So knowing there was considerable water still in the hull, I pulled out a 2-1/2" hole saw and started putting holes about every 7" from side to side. Using a long flat bladed screw driver I started breaking up and pulling out the foam. Every bit of foam was loaded with water, like a sponge, I could squeeze out considerable amounts of water from every piece. The foam reminded me of watermelon, it was that water logged. The most interesting aspect was that the top of the foam was every bit a soaked as the bottom, with little to no water puddled underneath, meaning the foam had sucked up all the moisture like a wick and held it.



















From a single foam log compartment I removed a basket ball sized plastic bag worth of wet foam which weighed 6 pounds.
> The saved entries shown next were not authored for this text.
-- ==== Sys2Proof/Tests/Slice0.lean ====
section
/-! SUPPORT. Tests of the model against the spec's own vectors (95_test_vectors.md), the ill-formed terms each check
refuses, and for every statement with hypotheses a concrete case that meets them all. -/

namespace Sys2Proof.Tests
open Sys2Proof.Machine

/-! ## Helpers -/

abbrev H : Chr := 0x000020#21
abbrev L : Chr := 0x00200B#21

/-- ENC BUSY with `bs` and DEC IDLE, in the build of width `w`. -/
def encBusy (w : Nat) (bs : List Byte) : State := takeEncRequest ⟨bs.length, bs⟩ (State.resetFor ⟨w⟩)

/-- DEC BUSY with `cs` and ENC IDLE. -/
def decBusy (w : Nat) (cs : List Chr) : State := takeDecRequest ⟨cs.length, cs⟩ (State.resetFor ⟨w⟩)

/-- The state an outcome goes on to. -/
def nextOf : Host.Outcome State Fault Refusal → Option State
  | .next t => some t
  | _ => none

/-- Why an outcome was refused. -/
def refusalOf : Host.Outcome State Fault Refusal → Option Refusal
  | .refused r => some r
  | _ => none

/-- The response ENC holds, DONE, after an outcome. -/
def encAnswer (o : Host.Outcome State Fault Refusal) : Option EncResponse :=
  (nextOf o).bind fun t => if t.enc.phase = .done then some t.enc.resp else none

/-- The response DEC holds, DONE, after an outcome. -/
def decAnswer (o : Host.Outcome State Fault Refusal) : Option DecResponse :=
  (nextOf o).bind fun t => if t.dec.phase = .done then some t.dec.resp else none

def errorOf {α : Type} : Except Reject α → Option Reject
  | .error e => some e
  | .ok _ => none

/-! ## WellFormed refuses (R19, R64, R133, R134), and so does the decoder, by name -/

theorem test_encode_miscounted : wellFormed ⟨4⟩ (.encode ⟨1, []⟩) = false := by decide
theorem test_encode_over_limit : wellFormed ⟨4⟩ (.encode ⟨2, [0xC3#8, 0x3C#8]⟩) = false := by decide
theorem test_decode_miscounted : wellFormed ⟨16⟩ (.decode ⟨8, List.replicate 7 H⟩) = false := by decide
theorem test_decode_over_limit : wellFormed ⟨4⟩ (.decode ⟨16, List.replicate 16 H⟩) = false := by decide
theorem test_invalid_is_not_high : wellFormed ⟨4⟩ (.symInvalid H) = false := by decide
theorem test_invalid_is_not_low : wellFormed ⟨4⟩ (.symInvalid L) = false := by decide

theorem test_reject_selector :
    errorOf (decode ⟨4⟩ (.command ⟨2, 0⟩ ⟨[⟨1, 0⟩], []⟩)) = some .selector := by decide
theorem test_reject_header : errorOf (decode ⟨4⟩ (.command ⟨1, 0⟩ ⟨[⟨4, 0⟩], []⟩)) = some .header := by decide
theorem test_reject_length :
    errorOf (decode ⟨4⟩ (.command ⟨1, 0⟩ ⟨[⟨1, 2⟩], [⟨8, 0xC3⟩, ⟨8, 0x3C⟩]⟩)) = some .lengthUnrepresentable := by
  decide
theorem test_reject_element :
    errorOf (decode ⟨4⟩ (.command ⟨1, 1⟩ ⟨[⟨4, 1⟩], [⟨8, 0x20⟩]⟩)) = some .element := by decide
theorem test_reject_framing :
    errorOf (decode ⟨4⟩ (.command ⟨1, 1⟩ ⟨[⟨4, 2⟩], [⟨21, 0x20⟩]⟩)) = some .framing := by decide
theorem test_reject_character : errorOf (decode ⟨4⟩ (.symbol ⟨21, 0x200000⟩)) = some .character := by decide

/-! ## Words written out from the spec's encodings (R55, R57, R59, R62) -/

theorem test_word_encode : decodeTableWord 8 0b0 = some (.encode ⟨0, []⟩) := by decide
theorem test_word_decode : decodeTableWord 8 0b1 = some (.decode ⟨0, []⟩) := by decide
theorem test_word_symHigh : decodeTableWord 24 0b000000000000000100000 = some .symHigh := by decide
theorem test_word_symLow : decodeTableWord 24 0b000000010000000001011 = some .symLow := by decide
theorem test_word_symInvalid : decodeTableWord 24 0x200C = some (.symInvalid 0x200C#21) := by decide

/-- P5, the ENC request of the smallest build: `len = 0b1, data = [0xC3]`. -/
theorem test_record_encode :
    (decode ⟨4⟩ (.command ⟨1, 0⟩ ⟨[⟨1, 0b1⟩], [⟨8, 0xC3⟩]⟩)).toOption = some (.encode ⟨1, [0xC3#8]⟩) := by decide

/-- A DECODE request of two characters, `POS_W = 16`: `len = 0x0002, data = [0x00200B, 0x000020]`. -/
theorem test_record_decode :
    (decode ⟨16⟩ (.command ⟨1, 1⟩ ⟨[⟨16, 2⟩], [⟨21, 0x00200B⟩, ⟨21, 0x000020⟩]⟩)).toOption =
      some (.decode ⟨2, [L, H]⟩) := by decide

/-! ## The rows run as the first instruction after reset -/

theorem test_first_encode :
    encAnswer (step (State.reset.withFetchWord 8 0)) = some ⟨0, []⟩ := by decide
theorem test_first_decode :
    decAnswer (step (State.reset.withFetchWord 8 1)) = some (.ok 0 []) := by decide
theorem test_first_symHigh :
    ((nextOf (step (State.reset.withFetchWord 24 0x20))).map fun t => t.dec.dBits) = some [true] := by decide
theorem test_first_symLow :
    ((nextOf (step (State.reset.withFetchWord 24 0x200B))).map fun t => t.dec.dBits) = some [false] := by decide
theorem test_first_symInvalid :
    decAnswer (step (State.reset.withFetchWord 24 0)) = some (.invalidCharacter 0 0#21) := by decide

/-! ## The spec's vectors -/

/-- V1: `ENCODE [10, 2]`. -/
theorem test_V1 : encAnswer (exec (.encode ⟨2, [10#8, 2#8]⟩) (encBusy 16 [10#8, 2#8])) =
    some ⟨16, [L, L, L, L, H, L, H, L, L, L, L, L, L, L, H, L]⟩ := by decide

/-- T9: the last internal step of `ENCODE [0x05]` before completion writes the eighth character of `LLLLLHLH`. -/
theorem test_T9 :
    ((nextOf (encInternal ((encBusy 16 [5#8]).setEnc
      { (encBusy 16 [5#8]).enc with eP := 0, eOut := [L, L, L, L, L, H, L] }))).map
        fun t => (t.enc.eI, t.enc.eP, t.enc.eOut)) = some (1, 7, [L, L, L, L, L, H, L, H]) := by decide

/-- V3: the characters of V1 decode to `OK [10, 2]`. -/
theorem test_V3 : decAnswer (exec (.decode ⟨16, [L, L, L, L, H, L, H, L, L, L, L, L, L, L, H, L]⟩)
    (decBusy 16 [L, L, L, L, H, L, H, L, L, L, L, L, L, L, H, L])) = some (.ok 2 [10#8, 2#8]) := by decide

/-- V4: the character error wins over the length error. -/
theorem test_V4 : decAnswer (exec (.decode ⟨7, [L, L, H, 0x79#21, 0x65#21, 0x65#21, 0x74#21]⟩)
    (decBusy 16 [L, L, H, 0x79#21, 0x65#21, 0x65#21, 0x74#21])) = some (.invalidCharacter 3 0x79#21) := by decide

/-- V7: `DECODE [H*7, L*8]`. -/
theorem test_V7 : decodeOp (charsRequest (List.replicate 7 H ++ List.replicate 8 L)) = .invalidLength 15 := by
  decide

/-- T8: step 1 of the trace, HIGH at position 0. -/
theorem test_T8_high : ((nextOf (exec .symHigh (decBusy 16 [H, L, 0x41#21, L]))).map
    fun t => (t.dec.dK, t.dec.dBits)) = some (1, [true]) := by decide

/-- DEC of T8 after step 1. -/
def t8After1 : State :=
  (decBusy 16 [H, L, 0x41#21, L]).setDec
    { (decBusy 16 [H, L, 0x41#21, L]).dec with dK := 1, dBits := [true] }

/-- T8: step 2, LOW at position 1. -/
theorem test_T8_low : ((nextOf (exec .symLow t8After1)).map fun t => (t.dec.dK, t.dec.dBits)) =
    some (2, [true, false]) := by decide

/-- T8: step 3, the offender at position 2. -/
theorem test_T8_invalid : decAnswer (exec (.symInvalid 0x41#21)
    (t8After1.setDec { t8After1.dec with dK := 2, dBits := [true, false] })) =
    some (.invalidCharacter 2 0x41#21) := by decide

/-- T8's second trace: the PACK step of `DECODE [L*7, H]` accumulates 0x01. -/
def t8Pack : State :=
  (decBusy 16 [L, L, L, L, L, L, L, H]).setDec { (decBusy 16 [L, L, L, L, L, L, L, H]).dec with
    dStep := .pack, dK := 8, dBits := [false, false, false, false, false, false, false, true] }

theorem test_T8_pack : ((nextOf (decInternal t8Pack)).map fun t => (t.dec.dAcc, t.dec.dG, t.dec.dOut)) =
    some (1#8, 1, [1#8]) := by decide

/-- P1: `ROUNDTRIP [0x48, 0x69]` decodes the characters the program gives for `r`. -/
theorem test_P1_roundTrip : roundTrip [0x48#8, 0x69#8] =
    [.encodeBytes [0x48#8, 0x69#8], .take .enc,
      .decodeChars [L, H, L, L, H, L, L, L, L, H, H, L, H, L, L, H], .take .dec] := by decide

/-- T7: an offer to a DONE unit is held. -/
theorem test_T7_held :
    (acceptEnc (offerEnc ⟨1, [2#8]⟩ (respondEnc ⟨0, []⟩ (State.resetFor ⟨16⟩)))).encOffers = [⟨1, [2#8]⟩] := by decide

/-- T7: 7 elements offered with `len = 8` are refused at the interface. -/
theorem test_T7_misframed :
    refusalOf (hostOffer (encode ⟨16⟩ (.decode ⟨8, List.replicate 7 H⟩)) (State.resetFor ⟨16⟩)) =
      some (.rejected .framing) := by decide

/-- R68, U6: a host that reads status `0b11` is at fault. -/
theorem test_reserved_status :
    (match hostReadsDec ⟨16⟩ ⟨[⟨2, 3⟩, ⟨16, 0⟩], []⟩ with | .fault f => some f | _ => none) =
      some Fault.reservedStatus := by decide

/-! ## Witnesses: states and operands that meet the hypotheses of each statement -/

theorem witness_DecodeAfterEncode :
    wellFormed ⟨4⟩ (.encode ⟨1, [0xC3#8]⟩) = true ∧ wellFormed ⟨4⟩ (.decode ⟨15, List.replicate 15 L⟩) = true ∧
    wellFormed ⟨4⟩ .symHigh = true ∧ wellFormed ⟨4⟩ .symLow = true ∧
    wellFormed ⟨4⟩ (.symInvalid 0x1FFFFF#21) = true := by decide

theorem witness_EncodeAfterDecode :
    (decode ⟨4⟩ (.command ⟨1, 1⟩ ⟨[⟨4, 1⟩], [⟨21, 0x41⟩]⟩)).toOption = some (.decode ⟨1, [0x41#21]⟩) := by decide

/-- The whole conjunction of clauses of the byte rules is over closed ranges: both ends. -/
theorem witness_BitExtraction : (0 : Nat) ≤ 7 ∧ (7 : Nat) ≤ 7 := by decide

theorem witness_ByteAssembly : (List.replicate 8 true).length = 8 ∧ (0 : Nat) < 8 ∧ (7 : Nat) < 8 := by decide

/-- Each outcome of an offer, at the limit of the smallest build: admitted, too long, misframed. -/
theorem witness_OffersAreAdmittedOrRefused :
    (nextOf (step ((State.resetFor ⟨4⟩).setAgenda [.offer (encode ⟨4⟩ (.encode ⟨1, [7#8]⟩))]))).isSome = true ∧
    refusalOf (step ((State.resetFor ⟨4⟩).setAgenda [.offer (encode ⟨4⟩ (.encode ⟨2, [7#8, 7#8]⟩))])) =
      some (.rejected .lengthUnrepresentable) ∧
    refusalOf (step ((State.resetFor ⟨4⟩).setAgenda [.offer (encode ⟨4⟩ (.encode ⟨1, []⟩))])) =
      some (.rejected .framing) ∧
    (nextOf (step ((State.resetFor ⟨4⟩).setAgenda
      [.offer (encode ⟨4⟩ (.decode ⟨15, List.replicate 15 L⟩))]))).isSome = true ∧
    refusalOf (step ((State.resetFor ⟨4⟩).setAgenda
      [.offer (encode ⟨4⟩ (.decode ⟨16, List.replicate 16 L⟩))])) = some (.rejected .lengthUnrepresentable) ∧
    refusalOf (step ((State.resetFor ⟨4⟩).setAgenda [.offer (encode ⟨4⟩ (.decode ⟨0, [L]⟩))])) =
      some (.rejected .framing) := by decide

/-- A request both over its limit and misframed: the limit is named (log entry 12). -/
theorem witness_OffersAreAdmittedOrRefused_both :
    refusalOf (step ((State.resetFor ⟨4⟩).setAgenda [.offer (encode ⟨4⟩ (.encode ⟨2, [7#8]⟩))])) =
      some (.rejected .lengthUnrepresentable) ∧
    refusalOf (step ((State.resetFor ⟨4⟩).setAgenda [.offer (encode ⟨4⟩ (.decode ⟨16, [L]⟩))])) =
      some (.rejected .lengthUnrepresentable) := by decide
I figure I only removed about 3/4 of all the foam/water in there so it is safe to estimate that each compartment holds 8 pounds of water, and I count 18 compartments, which is nearly 150 pounds of water. That's about 1/4 of the rated total capacity of this boat. Or 35 pounds more than the weight of the 25hp Evinrude 2-stroke that's going on it.
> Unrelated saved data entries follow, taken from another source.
theorem sumTo_succ (F : Nat → Nat) {first r : Nat} (h : first ≤ r) :
    sumTo F first (r + 1) = sumTo F first r + F (r + 1) := by
  rw [sumTo, show r + 1 - first + 1 = (r - first + 1) + 1 by omega, intervalSum_succ, sumTo]
  congr 2
  omega

theorem imbalanceAt_eq (F : Nat → Nat) (first last r : Nat) :
    imbalanceAt F first last r = imbalance (sumTo F first r) (sumTo F first last) := rfl

/-- The scan once a minimum is held: it takes ranks while the imbalance falls, and stops at the first that does not. -/
theorem scanSplit_some (F : Nat → Nat) (first last : Nat) (count r : Nat) (hr : first < r) (hl : r + count = last + 1) :
    let d := scanSplit F (sumTo F first last) count r (sumTo F first (r - 1)) (some (imbalanceAt F first last (r - 1)))
      (r - 1)
    r - 1 ≤ d ∧ d ≤ last ∧
    (∀ x, r - 1 ≤ x → x < d → imbalanceAt F first last (x + 1) < imbalanceAt F first last x) ∧
    (d < last → imbalanceAt F first last d ≤ imbalanceAt F first last (d + 1)) := by
  induction count generalizing r with
  | zero =>
    simp only [scanSplit]
    exact ⟨Nat.le_refl _, by omega, fun x h1 h2 => by omega, fun h => by omega⟩
  | succ count ih =>
    have hsum : sumTo F first (r - 1) + F r = sumTo F first r := by
      have := sumTo_succ F (first := first) (r := r - 1) (by omega)
      rw [show r - 1 + 1 = r by omega] at this
      exact this.symm
    simp only [scanSplit, hsum, ← imbalanceAt_eq, improves, decide_eq_true_eq]
    split
    · next himp =>
      obtain ⟨h1, h2, h3, h4⟩ := ih (r + 1) (by omega) (by omega)
      simp only [Nat.add_sub_cancel] at h1 h2 h3 h4
      refine ⟨by omega, h2, fun x hx hxd => ?_, h4⟩
      by_cases hxr : x = r - 1
      · subst hxr
        rw [show r - 1 + 1 = r by omega]
        exact himp
      · exact h3 x (by omega) hxd
    · next himp =>
      refine ⟨Nat.le_refl _, by omega, fun x h1 h2 => by omega, fun _ => ?_⟩
      rw [show r - 1 + 1 = r by omega]
      omega

/-- Where the scan of an interval ends: the imbalance falls up to it and not at the next rank. -/
theorem bestDivision_scan (F : Nat → Nat) {first last : Nat} (h : first ≤ last) :
    first ≤ bestDivision F first last ∧ bestDivision F first last ≤ last ∧
    (∀ x, first ≤ x → x < bestDivision F first last →
      imbalanceAt F first last (x + 1) < imbalanceAt F first last x) ∧
    (bestDivision F first last < last →
      imbalanceAt F first last (bestDivision F first last) ≤
        imbalanceAt F first last (bestDivision F first last + 1)) := by
  have h0 : sumTo F first first = 0 + F first := by simp [sumTo, intervalSum]
  have := scanSplit_some F first last (last - first) (first + 1) (by omega) (by omega)
  simp only [Nat.add_sub_cancel] at this
  have e : bestDivision F first last = scanSplit F (sumTo F first last) (last - first) (first + 1)
      (sumTo F first first) (some (imbalanceAt F first last first)) first := by
    simp only [bestDivision, scanSplit, improves, if_true]
    rw [← h0]
    rfl
  rw [e]
  exact this

theorem sumTo_strict (F : Nat → Nat) {first last : Nat} (hF : PositiveOn F first last) {r r' : Nat} (h1 : first ≤ r)
    (h2 : r < r') (h3 : r' ≤ last) : sumTo F first r < sumTo F first r' := by
  induction r' with
  | zero => omega
  | succ r' ih =>
    rw [sumTo_succ F (by omega)]
    have := hF (r' + 1) (by omega) h3
    by_cases e : r = r'
    · subst e; omega
    · have := ih (by omega) (by omega)
      omega

/-- Both halves of a split are non-empty (R107 (a)). -/
theorem bestDivision_lt (F : Nat → Nat) {first last : Nat} (h : first < last) (hF : PositiveOn F first last) :
    bestDivision F first last < last := by
  obtain ⟨h1, h2, h3, _⟩ := bestDivision_scan F (Nat.le_of_lt h)
  by_contra hc
  have e : bestDivision F first last = last := by omega
  have := h3 (last - 1) (by omega) (by omega)
  rw [show last - 1 + 1 = last by omega, imbalanceAt_eq, imbalanceAt_eq] at this
  have hs := sumTo_strict F hF (r := last - 1) (r' := last) (by omega) (by omega) (Nat.le_refl _)
  simp only [imbalance] at this
  split at this <;> split at this <;> omega

/-- Past the first rank that reaches half the total the imbalance rises, before it it falls. -/
theorem imbalanceAt_mono (F : Nat → Nat) {first last : Nat} (hF : PositiveOn F first last) {r r' : Nat}
    (h1 : first ≤ r) (h2 : r < r') (h3 : r' ≤ last) :
    (sumTo F first last ≤ 2 * sumTo F first r → imbalanceAt F first last r < imbalanceAt F first last r') ∧
    (2 * sumTo F first r' < sumTo F first last → imbalanceAt F first last r' < imbalanceAt F first last r) := by
  have hs := sumTo_strict F hF h1 h2 h3
  simp only [imbalanceAt_eq, imbalance]
  constructor <;> intro h <;> split <;> split <;> omega

/-! ### The partition of an interval (40_cae.md R111 to R113) -/

/-- The bound is not felt: more of it changes nothing. -/
theorem assignLeaves_bound (F : Nat → Nat) (bound : Nat) {first last : Nat} (h : first ≤ last)
    (hb : last - first ≤ bound) (hF : PositiveOn F first last) (p : List Bool) :
    assignLeaves F bound first last p = assignLeaves F (last - first) first last p := by
  induction bound using Nat.strongRecOn generalizing first last p with
  | ind bound ih =>
    by_cases hlt : first < last
    · obtain ⟨n, rfl⟩ : ∃ n, bound = n + 1 := ⟨bound - 1, by omega⟩
      obtain ⟨m, hm⟩ : ∃ m, last - first = m + 1 := ⟨last - first - 1, by omega⟩
      have hd1 := (bestDivision_scan F h).1
      have hd2 := bestDivision_lt F hlt hF
      have hFl : PositiveOn F first (bestDivision F first last) := fun r h1 h2 => hF r h1 (by omega)
      have hFr : PositiveOn F (bestDivision F first last + 1) last := fun r h1 h2 => hF r (by omega) h2
      rw [hm]
      simp only [assignLeaves, if_neg (Nat.not_le.2 hlt)]
      rw [ih n (by omega) hd1 (by omega) hFl, ih n (by omega) (by omega) (by omega) hFr]
      by_cases hmn : m = n
      · subst hmn
        rw [ih m (by omega) hd1 (by omega) hFl, ih m (by omega) (by omega) (by omega) hFr]
      · rw [ih m (by omega) hd1 (by omega) hFl, ih m (by omega) (by omega) (by omega) hFr]
    · have e : first = last := by omega
      subst e
      rw [Nat.sub_self]
      cases bound with
      | zero => rfl
      | succ n => simp [assignLeaves]

theorem assignLeaves_one (F : Nat → Nat) (bound first : Nat) (p : List Bool) :
    assignLeaves F bound first first p = [(first, p)] := by
  cases bound <;> simp [assignLeaves]

theorem assignLeaves_two (F : Nat → Nat) {first last : Nat} (h : first < last) (hF : PositiveOn F first last)
    (p : List Bool) :
    assignLeaves F (last - first) first last p =
      assignLeaves F (bestDivision F first last - first) first (bestDivision F first last) (p ++ [false]) ++
      assignLeaves F (last - (bestDivision F first last + 1)) (bestDivision F first last + 1) last (p ++ [true]) := by
  obtain ⟨m, hm⟩ : ∃ m, last - first = m + 1 := ⟨last - first - 1, by omega⟩
  have hd1 := (bestDivision_scan F (Nat.le_of_lt h)).1
  have hd2 := bestDivision_lt F h hF
  rw [hm]
  simp only [assignLeaves, if_neg (Nat.not_le.2 h)]
  rw [assignLeaves_bound F m hd1 (by omega) fun r h1 h2 => hF r h1 (by omega),
    assignLeaves_bound F m (by omega) (by omega) fun r h1 h2 => hF r (by omega) h2]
Drilling holes and prying loose that much foam is a very slow process, but once 3/4 of the foam is removed the rest should dry out given a few warm sunny days and a breeze. All the foam was still properly adhered to the inside of the fiberglass compartments, so leaving a little in there (after drying) before re-filling with expanding foam won't present a problem. The plan is to glass over the original now- perforated deck and foam filled holes with new glass.

Learned:
1) The foam originally used in the hull WILL absorb and HOLD water INDEFINITELY , regardless of what anybody else says.
2) Drilling drain holes will NOT remove the water held by the foam.
3) Gravity will not pull the water from the foam. Just like with a sponge, you can squeeze a puddle of water out of the foam, then place the foam in puddle and it will soak it right back up.
4) If you want to remove the water from inside the hull of a CS, you'll need to open it up.


----------



## Dustin2785

One of my dads buddies had the same problem with his older j16 and he ended up cutting his whole deck out. He dug all the foam out put in a stringer system and glasses the deck back in and the boat ran better than it ever did before.


----------



## TylertheTrout2

prior to you digging around did you have any soft spots on the deck at all? Just curious


----------



## albuilt51

TylertheTrout2 said:


> prior to you digging around did you have any soft spots on the deck at all? Just curious


Didn't really notice any soft spots. The foam inside the individual compartments was still rigid and looked great - just waterlogged. The individual compartments only measure 4" wide by 3.5" tall which helps to maintain rigidity. Spider webbing could cause weak spots...and water intrusion.


----------



## albuilt51

Dustin2785 said:


> One of my dads buddies had the same problem with his older j16 and he ended up cutting his whole deck out. He dug all the foam out put in a stringer system and glasses the deck back in and the boat ran better than it ever did before.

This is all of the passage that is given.